Evan_ReeseEvan_Reese Member Posts: 2,060 PRO
That's pretty much it. That one tool has been a game changer for me, and is quickly becoming one of the first things I reach for in my sketch palette. That said, I've started noticing some areas I'd personally like to see some changes:
  1. I often end up with lots of lines and points, which I commonly want to batch constraints to. For example, I find myself picking lots of edges to set to equal, or points to set vertical. As of now, box select doesn't work for these points and lines, and it makes selection tedious
  2. When inserting a spline point, the surrounding points sometimes move around. For example, if I have a bunch of horizontal points and add a new one, they won't all stay horizontal.

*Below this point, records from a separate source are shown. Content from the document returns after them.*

-- ==== Sys2Proof/Laws/Memory.lean ====
section
/-! SUPPORT. The laws of the exchange memory: every write keeps its canonical form, a byte written reads back, and every
other byte reads as before. -/

namespace Sys2Proof.Machine

-- One theorem at a time: side by side they ask for more threads than the check's memory limit allows.
set_option Elab.async false

/-- A canonical list from a higher address is canonical from a lower one. -/
theorem Memory.wfFrom_mono {lo hi : Nat} (h : lo ≤ hi) {m : List Host.Cell} (w : Memory.wfFrom hi m = true) :
    Memory.wfFrom lo m = true := by
  cases m with
  | nil => rfl
  | cons c t =>
    obtain ⟨k, v⟩ := c
    simp only [Memory.wfFrom, Bool.and_eq_true, decide_eq_true_eq] at w ⊢
    exact ⟨⟨le_trans h w.1.1, w.1.2⟩, w.2⟩

/-- Writing a byte keeps the canonical form. -/
theorem Memory.writeByte_wfFrom {m : List Host.Cell} {lo a : Nat} {b : Byte} (h : Memory.wfFrom lo m = true) (ha : lo ≤ a) :
    Memory.wfFrom lo (writeByte m a b) = true := by
  induction m generalizing lo with
  | nil =>
    unfold writeByte
    split_ifs with hb
    · rfl
    · simp_all [Memory.wfFrom]
  | cons c t ih =>
    obtain ⟨k, v⟩ := c
    simp only [Memory.wfFrom, Bool.and_eq_true, decide_eq_true_eq] at h
    obtain ⟨⟨hk, hv⟩, ht⟩ := h
    unfold writeByte
    split_ifs with h1 h2 h3 h4
    · simp_all [Memory.wfFrom]
    · simp_all [Memory.wfFrom]
    · exact Memory.wfFrom_mono (Nat.le_succ_of_le hk) ht
    · subst h3; simp_all [Memory.wfFrom]
    · simp only [Memory.wfFrom, Bool.and_eq_true, decide_eq_true_eq]
      exact ⟨⟨hk, hv⟩, ih ht (by omega)⟩

/-- Writing a byte keeps the memory canonical. -/
theorem Memory.writeByte_wf {m : List Host.Cell} {a : Nat} {b : Byte} (h : Memory.wf m = true) :
    Memory.wf (writeByte m a b) = true := Memory.writeByte_wfFrom h (Nat.zero_le a)

/-- Writing bytes keeps the memory canonical. -/
theorem Memory.writeBytes_wf {m : List Host.Cell} {a : Nat} {bs : List Byte} (h : Memory.wf m = true) :
    Memory.wf (writeBytes m a bs) = true := by
  induction bs generalizing m a with
  | nil => exact h
  | cons b t ih => exact ih (Memory.writeByte_wf h)

/-- Zeroing the buffers of a request keeps the memory canonical. -/
theorem Memory.zeroBuffers_wf {m : List Host.Cell} {first n : Nat} (h : Memory.wf m = true) :
    Memory.wf (zeroBuffers first n m) = true := by
  induction n with
  | zero => exact h
  | succ n ih => exact Memory.writeBytes_wf ih

/-- The memory after reset is canonical. -/
theorem Memory.reset_wf : Memory.wf State.reset.exch.mem = true := rfl

/-- An address below a canonical list reads zero. -/
theorem readByte_below {m : List Host.Cell} {lo a : Nat} (h : Memory.wfFrom lo m = true) (ha : a < lo) :
    readByte m a = 0 := by
  induction m generalizing lo with
  | nil => rfl
  | cons c t ih =>
    obtain ⟨k, v⟩ := c
    simp only [Memory.wfFrom, Bool.and_eq_true, decide_eq_true_eq] at h
    have hk : k ≠ a := by omega
    simp only [readByte, hk, if_false]
    exact ih h.2 (by omega)

/-- A byte at the head of the cells. -/
theorem readByte_cons (k : Nat) (v : Byte) (t : List Host.Cell) (c : Nat) :
    readByte ((k, v) :: t) c = if k = c then v else readByte t c := rfl

/-- What a byte reads as after a write: the byte written there, the old byte elsewhere. -/
theorem readByte_writeByte {m : List Host.Cell} {lo a c : Nat} {b : Byte} (h : Memory.wfFrom lo m = true) :
    readByte (writeByte m a b) c = if c = a then b else readByte m c := by
  induction m generalizing lo with
  | nil =>
    rw [writeByte]
    split_ifs with hb hc hc
    · exact hb.symm
    · rfl
    · rw [readByte_cons, if_pos hc.symm]
    · rw [readByte_cons, if_neg (Ne.symm hc)]
  | cons d t ih =>
    obtain ⟨k, v⟩ := d
    simp only [Memory.wfFrom, Bool.and_eq_true, decide_eq_true_eq] at h
    have ht := h.2
    rw [writeByte]
    by_cases h1 : a < k
    · rw [if_pos h1]
      split_ifs with hb hc hc
      · rw [readByte_cons, if_neg (by omega), hb]
        exact readByte_below ht (by omega)
      · rfl
      · rw [readByte_cons, if_pos hc.symm]
      · rw [readByte_cons, if_neg (Ne.symm hc)]
    · rw [if_neg h1]
      by_cases h2 : a = k
      · rw [if_pos h2]
        split_ifs with hb hc hc
        · rw [hb]
          exact readByte_below ht (by omega)
        · rw [readByte_cons, if_neg (by omega)]
        · rw [readByte_cons, if_pos hc.symm]
        · rw [readByte_cons, if_neg (Ne.symm hc), readByte_cons, if_neg (by omega)]
      · rw [if_neg h2, readByte_cons, readByte_cons, ih ht]
        split_ifs <;> first | rfl | omega

/-- What a byte reads as after bytes are written from an address on. -/
theorem readByte_writeBytes {m : List Host.Cell} {a c : Nat} {bs : List Byte} (h : Memory.wf m = true) :
    readByte (writeBytes m a bs) c = if a ≤ c ∧ c < a + bs.length then bs.getD (c - a) 0 else readByte m c := by
  induction bs generalizing m a with
  | nil => simp [writeBytes]
  | cons b t ih =>
    rw [writeBytes, ih (Memory.writeByte_wf h), readByte_writeByte h]
    by_cases hc : c = a
    · subst hc; simp
    · by_cases hr : a + 1 ≤ c ∧ c < a + 1 + t.length
      · have h2 : a ≤ c ∧ c < a + (b :: t).length := by simp; omega
        rw [if_pos hr, if_pos h2]
        obtain ⟨k, rfl⟩ : ∃ k, c = a + 1 + k := ⟨c - (a + 1), by omega⟩
        simp [show a + 1 + k - a = k + 1 by omega]
      · have h2 : ¬(a ≤ c ∧ c < a + (b :: t).length) := by simp; omega
        rw [if_neg hr, if_neg h2, if_neg hc]

/-- The length of the bytes of a number. -/
@[simp] theorem leBytes_length (n x : Nat) : (leBytes n x).length = n := by
  induction n generalizing x with
  | zero => rfl
  | succ n ih => simp [leBytes, ih]

/-- The bytes of a number spell it again, as far as they reach (10_formats.md). -/
theorem ofLeBytes_leBytes (n x : Nat) : ofLeBytes (leBytes n x) = x % 256 ^ n := by
  induction n generalizing x with
  | zero => simp [leBytes, ofLeBytes, Nat.mod_one]
  | succ n ih =>
    simp only [leBytes, ofLeBytes, ih, BitVec.toNat_ofNat]
    rw [show (2 : Nat) ^ 8 = 256 from rfl, pow_succ, Nat.mul_comm (256 ^ n) 256, Nat.mod_mul]

end Sys2Proof.Machine
end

  3. I'd love to be able to set weights to the points. I imagine it could just be a single click with the dimension tool on the point, similar to rho for conics.
  4. Curvature constraints still seem finicky with them, but it works pretty good
  5. you can't make a closed spline, when the end points are made co-incident, I'd expect it to make a single closed loop.
  6. Altering the spline degree could help make smoother curves in some case.
I'm mostly gauging other people's impressions, so I'm not making an improvement request yet. What else are people noticing with the tool? I'm generally really happy to have it, and am excited to see more motion toward easy, high-quality curves which, of course, are a prerequisite for high-quality surfaces.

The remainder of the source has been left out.